**Exercise input**
———

-- ==== Sys2Proof/Proofs/DefrostChain.lean ====
section
/-! PROOFS. The chain of a DEFROST: the melt from D4 to D7, its end at D10, and what cuts it short, with what the Frost
Estimator is handed (R140, R141, R146, R148, R149, R175 to R177). -/

namespace Sys2Proof.Machine

/-! ## The melt (R146, R160, R177) -/

/-- D4's action, its boundary, and D5 entered. -/
def State.melting (s : State) : State := ((s.applied .d4).writeBoundary .d4 false).enter .d5

theorem State.run_melting {s : State} (hstep : s.engine.step = some .d4) (hq : s.engine.requests = .empty)
    (hcold : s.sensors.outdoorCoil.valid = false ∨ s.sensors.outdoorCoil.value < 1200) : s.run .apply = s.melting := by
  obtain ⟨_, _, hrequests⟩ := s.applied_keepsProcedure .d4
  have hexit : s.melting.exitHolds .d5 = false := by
    have hf : PlantFrame s s.melting :=
      ((s.applied_plant .d4).trans (State.writeBoundary_plant .d4 false _)).trans (State.enter_plant .d5 _)
    rw [State.exitHolds, State.sensorExit, hf.sensors]
    obtain h | h := hcold <;> simp [h]
  rw [State.run, State.drive_apply_on 62 hstep (by simp) rfl rfl (Engine.not_outranked_of_empty (hrequests hq))]
  exact State.drive_stand 60 ⟨by simp, by simp, rfl⟩ rfl hexit

theorem State.melting_engine (s : State) :
    s.melting.engine =
      { s.engine with
        state := .running, step := some .d5, delaying := false, stepTime := 0, exitTime := none
        timeLimit := some (if s.frost.first = true then 840 else 600), run := true, speedHold := some 700
        stepsLoaded := s.engine.stepsLoaded + 1
        status := { s.engine.status with proc := s.engine.running, step := some .d4 } } := by
  rw [State.melting, State.writeBoundary_eq false (by simp)]
  simp only [Bool.or_false]
  rfl

theorem State.melting_blocks (s : State) :
    s.melting.capacity.speedCommand = 700 ∧ s.melting.protection = s.protection ∧ s.melting.frost = s.frost ∧
      s.melting.modeSel = s.modeSel := by
  have he := s.melting_engine
  have hspeed := (State.applied_speed .d5 (((s.applied .d4).writeBoundary .d4 false).current .d5)).2 700
    (congrArg Engine.run he) (congrArg Engine.speedHold he)
  refine ⟨hspeed, ?_, ?_, ?_⟩
  · simp [State.melting, State.enter_eq_applied, State.applied_protection, State.writeBoundary_eq, State.act, State.runOn,
      State.holdSpeed]
  · simp [State.melting, State.enter_frost, State.applied_frost, State.writeBoundary_eq]
  · simp [State.melting, State.enter_eq_applied, State.applied_modeSel, State.writeBoundary_eq]

theorem State.melting_plant (s : State) : PlantFrame s s.melting :=
  ((s.applied_plant .d4).trans (State.writeBoundary_plant .d4 false _)).trans (State.enter_plant .d5 _)

/-! ## The end of the melt (R141, R146, R175) -/

/-- How D5 ended (R175). -/
def D5End.of (limited : Bool) : D5End := if limited then .limit else .exit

———

**Work request**
Restate word for word each line of the data from the one with "ended (R175). -/" to the last, keeping both ends.

**Task response**
/-- How D5 ended (R175). -/
def D5End.of (limited : Bool) : D5End := if limited then .limit else .exit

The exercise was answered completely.